_Dataset entries_.
/-- A ramp begun at level `level`: bulb status and over-limit count cleared (R76). The reported bulb status stands at
every ramp but the first after a CLEAR FAULT, or after a latch that an ignition edge cleared. DESIGN CHOICE: R86 has it
cleared at the next ramp, R89 has each ramp leave it; the model takes R86 as the exception to R89 (log 38). -/
def Driver.rampStart (level : Nat) (d : Driver) : Driver :=
  { d with
    state := .ramp, level := level, rampPeriods := 0, bulb := .none, overLimit := false
    reported := if d.forgiven then .none else d.reported, forgiven := false }

/-- What every driver reads and sets at a boundary (R75). -/
def Driver.newPeriod (now q time : Nat) (d : Driver) : Driver :=
  { d with periodQ := q, periodStart := now, rampTime := time, periodStep := 0, periodChanged := false, cut := none }

/-- A lamp's driver as it stood before a fall to 0 of the moment `now` (R73, log 17). -/
def Driver.lampUncut (now : Nat) (d : Driver) : Driver :=
  match d.cutAt now with
  | some k => { d with state := k.state, rampPeriods := k.progress }
  | none => d

/-- How a lamp's driver goes on at a boundary, at the level that stood before it: a ramp begun, a ramp one period on,
or the level taken (R73, R74, R76, R77). -/
def Driver.lampAdvance (now level : Nat) (d : Driver) : Driver :=
  match d.state with
  | .off | .waiting => if 0 < level then (d.rampStart level).rampStep now 1 else d
  | .ramp => { d with level := level }.rampStep now (d.rampPeriods + 1)
  | .on => { d with level := level }
  | _ => d

/-- The period a lamp's driver begins at the boundary of the moment `now`, then the falls of that same moment (R73 to
R77). -/
def Driver.lampBoundary (now q time : Nat) (pausing : Bool) (idle : DriverState) (d : Driver) : Driver :=
  ((((d.lampUncut now).newPeriod now q time).lampAdvance now (d.effective now)).lampPeriod).lampRefall now pausing idle

/-- The duty and the manner of serving of the blower's period, at the duty of its served step (R117). -/
def blowerPeriod (d : Driver) (b : Blower) : Driver :=
  let duty := if d.state.serving then b.duties.get b.servedStep else 0
  { d with
    duty := duty, periodDuty := duty, periodMode := d.state.periodMode
    periodStep := if d.state.serving then b.servedStep else 0 }

/-- The time between climbs in ms (R118). -/
def stepTime : Nat := 250

/-- The start from step 1: RAMP with the step timer at 250 ms, over-limit count and stall timer cleared, stall-free
timer from 0 (R118, R123). -/
def blowerStart (now step : Nat) (d : Driver) (b : Blower) : Driver × Blower :=
  ({ d with state := .ramp, level := step, overLimit := false },
    { b with servedStep := 1, stepEnds := some (now + stepTime), stallSamples := 0, stallFree := some now })

/-- A climb by one step, in RAMP with the step timer at 250 ms (R118, R119). -/
def blowerClimb (now : Nat) (d : Driver) (b : Blower) : Driver × Blower :=
  ({ d with state := .ramp }, { b with servedStep := b.servedStep + 1, stepEnds := some (now + stepTime) })

/-- The blower's driver as it stood before the falls of the moment `now` (R73, log 17). -/
def blowerUncut (now : Nat) (d : Driver) (b : Blower) : Driver × Blower :=
  match d.cutAt now with
  | some k => ({ d with state := k.state, cut := none }, { b with servedStep := k.progress })
  | none => (d, b)

/-- How the blower's driver goes on at a boundary, at the step that stood before it: a start, a climb, or the step
taken (R118, R119). -/
def blowerAdvance (now step : Nat) (d : Driver) (b : Blower) : Driver × Blower :=
  match d.state with
  | .off | .waiting => if 0 < step then blowerStart now step d b else (d, b)
  | .ramp => ({ d with level := step }, b)
  | .on =>
    let d := { d with level := step }
    if b.servedStep < step then blowerClimb now d b else (d, b)
  | _ => (d, b)

/-- The period the blower's driver begins at the boundary of the moment `now`, then the falls of that same moment (R73,
R117 to R120). -/
def blowerBoundary (now q time : Nat) (duties : PerStep) (idle : DriverState) (d : Driver) (b : Blower) :
    Driver × Blower :=
  let stood := blowerUncut now d b
  let out := blowerAdvance now (d.effective now) (stood.1.newPeriod now q time) { stood.2 with duties := duties }
  blowerRefall now idle (blowerPeriod out.1 out.2) out.2

/-! ### Trips and latches (R80, R81, R84) -/

/-- The restrike delay of the n-th trip for a drawn value (R80). -/
def restrikeDelay (n : Nat) (g : Word16) : Nat := (1 + g.toNat % 2 ^ min n 5) * 25

/-- The trip count that latches (R80). -/
def latchingTrips : Nat := 8

/-- What a trip does to a driver before the draw: the output cut, the over-limit count and the trip-free timer
cleared, the trip count raised, and the level it would serve kept (R72, R80). -/
def Driver.cutByTrip (sample : Nat) (d : Driver) : Driver :=
  { d with
    sample := sample, duty := 0, periodDuty := 0, periodMode := .dark, rampPeriods := 0, level := d.asked
    overLimit := false, tripFree := none, trips := d.trips + 1, cut := none }

/-- What stopping the blower clears: its served step, step timer, stall timer and stall-free timer (R122, R125,
R127). -/
def Blower.stopped (b : Blower) : Blower :=
  { b with servedStep := 0, stepEnds := none, stallSamples := 0, stallFree := none }

/-! ### Leaving a wait, faults cleared, and cranking hold (R43, R82, R86, R90, R126, R127) -/

/-- Trip count and over-limit count cleared (R86, R87). -/
def Driver.faultsCleared (d : Driver) : Driver := { d with trips := 0, overLimit := false }

/-- Stall count and stall timer cleared (R126). -/
def Blower.faultsCleared (b : Blower) : Blower := { b with stalls := 0, stallSamples := 0 }

/-- A driver taken into HELD, with the level it is given (R90). -/
def Driver.hold (level : Nat) (d : Driver) : Driver :=
  { d with
    state := .held, level := level, duty := 0, periodDuty := 0, periodMode := .dark, rampPeriods := 0
    overLimit := false, tripFree := none, cut := none }

/-- A driver released from HELD: TRIP_WAIT or STALL_WAIT while its delay or wait still runs, else OFF or WAITING,
from which a level above 0 is served from the next boundary (R43, R127). -/
def Driver.release (now : Nat) (idle : DriverState) (waiting : Bool) (d : Driver) : Driver :=
  if d.restrikeAt.isSome then { d with state := .tripWait }
  else if waiting then { d with state := .stallWait }
  else d.restarted now idle

/-- Whether H14 holds a stall wait, of the driver of this channel. -/
def State.stallWaiting (s : State) (c : Channel) : Bool := c == .h14 && s.blower.waitEnds.isSome

/-- One driver replaced. -/
def State.setDriver (s : State) (c : Channel) (d : Driver) : State := { s with drivers := s.drivers.set c d }

/-- One channel's driver taken into HELD, unless it is LATCHED (R90, R127). -/
def State.holdDriver (s : State) (c : Channel) : State :=
  if s.latched c then s
  else
    let s := s.setDriver c ((s.drivers.get c).hold (s.given c))
    if c = .h14 then { s with blower := s.blower.stopped } else s

/-- One channel's driver released from HELD, if it is held (R43). -/
def State.releaseDriver (s : State) (c : Channel) : State :=
  let d := s.drivers.get c
  if d.state = .held then s.setDriver c (d.release s.now (s.idleState c) (s.stallWaiting c)) else s

/-- A driver whose next ramp clears the reported bulb status with the bulb status (R86, log 38). H14 has neither
(R116). -/
def Driver.forgive (c : Channel) (d : Driver) : Driver := if c = .h14 then d else { d with forgiven := true }

/-- What a cleared latch leaves a driver in: OFF, or HELD while cranking hold stands and its class is 1 to 3, its next
ramp to clear both bulb statuses. An indicator then waits for the next ON phase start (R86, R87, R110). -/
def State.unlatched (s : State) (c : Channel) (d : Driver) : Driver :=
  if d.state = .latched then
    let d := d.forgive c
    if s.monitor.hold && holdable s.store.working c then d.hold (s.given c)
    else { d.restarted s.now .off with awaitsOn := isIndicator c }
  else d

/-- A channel's counts cleared, and its latch left if it stood (R86, R126); the report to the resolver is the
caller's. -/
def State.clearChannel (s : State) (c : Channel) : State :=
  let s := s.setDriver c (s.unlatched c (s.drivers.get c).faultsCleared)
  if c = .h14 then { s with blower := s.blower.faultsCleared } else s

/-! ### Outputs (R92) -/

/-- Whether a channel is served above zero (R73). -/
def Driver.servedAboveZero (d : Driver) : Bool := d.state.serving && decide (0 < d.level)

/-- The tell-tale T2: lit while H2 or H3 is served above zero (R92). -/
def State.t2 (s : State) : Bool := (s.drivers.get .h2).servedAboveZero || (s.drivers.get .h3).servedAboveZero

end Sys2Proof.Machine
end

_INSTRUCTIONS FOR THE TASK_. What you write must be the entries restated word for word, from the opening line through the one holding "((((d.lampUncut now).newPeriod now", with nothing else.

_EXERCISE SOLUTION_.
/-- A ramp begun at level `level`: bulb status and over-limit count cleared (R76). The reported bulb status stands at
every ramp but the first after a CLEAR FAULT, or after a latch that an ignition edge cleared. DESIGN CHOICE: R86 has it
cleared at the next ramp, R89 has each ramp leave it; the model takes R86 as the exception to R89 (log 38). -/
def Driver.rampStart (level : Nat) (d : Driver) : Driver :=
  { d with
    state := .ramp, level := level, rampPeriods := 0, bulb := .none, overLimit := false
    reported := if d.forgiven then .none else d.reported, forgiven := false }

/-- What every driver reads and sets at a boundary (R75). -/
def Driver.newPeriod (now q time : Nat) (d : Driver) : Driver :=
  { d with periodQ := q, periodStart := now, rampTime := time, periodStep := 0, periodChanged := false, cut := none }

/-- A lamp's driver as it stood before a fall to 0 of the moment `now` (R73, log 17). -/
def Driver.lampUncut (now : Nat) (d : Driver) : Driver :=
  match d.cutAt now with
  | some k => { d with state := k.state, rampPeriods := k.progress }
  | none => d

/-- How a lamp's driver goes on at a boundary, at the level that stood before it: a ramp begun, a ramp one period on,
or the level taken (R73, R74, R76, R77). -/
def Driver.lampAdvance (now level : Nat) (d : Driver) : Driver :=
  match d.state with
  | .off | .waiting => if 0 < level then (d.rampStart level).rampStep now 1 else d
  | .ramp => { d with level := level }.rampStep now (d.rampPeriods + 1)
  | .on => { d with level := level }
  | _ => d

/-- The period a lamp's driver begins at the boundary of the moment `now`, then the falls of that same moment (R73 to
R77). -/
def Driver.lampBoundary (now q time : Nat) (pausing : Bool) (idle : DriverState) (d : Driver) : Driver :=
  ((((d.lampUncut now).newPeriod now q time).lampAdvance now (d.effective now)).lampPeriod).lampRefall now pausing idle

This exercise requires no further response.